#### [Assigned task]
In the data, find each line where the word "port" appears and list that line.
═══ Record set ═══
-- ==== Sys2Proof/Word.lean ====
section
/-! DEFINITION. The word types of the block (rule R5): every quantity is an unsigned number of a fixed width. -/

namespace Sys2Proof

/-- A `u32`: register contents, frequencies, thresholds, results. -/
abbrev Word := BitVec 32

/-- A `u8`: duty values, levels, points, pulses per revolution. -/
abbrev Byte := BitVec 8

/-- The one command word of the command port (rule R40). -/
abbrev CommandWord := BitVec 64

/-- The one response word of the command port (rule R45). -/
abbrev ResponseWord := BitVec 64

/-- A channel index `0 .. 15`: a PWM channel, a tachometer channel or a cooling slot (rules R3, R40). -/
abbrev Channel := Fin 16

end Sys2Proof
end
═══
#### [Exercise output]
/-- The one command word of the command port (rule R40). -/
/-- The one response word of the command port (rule R45). -/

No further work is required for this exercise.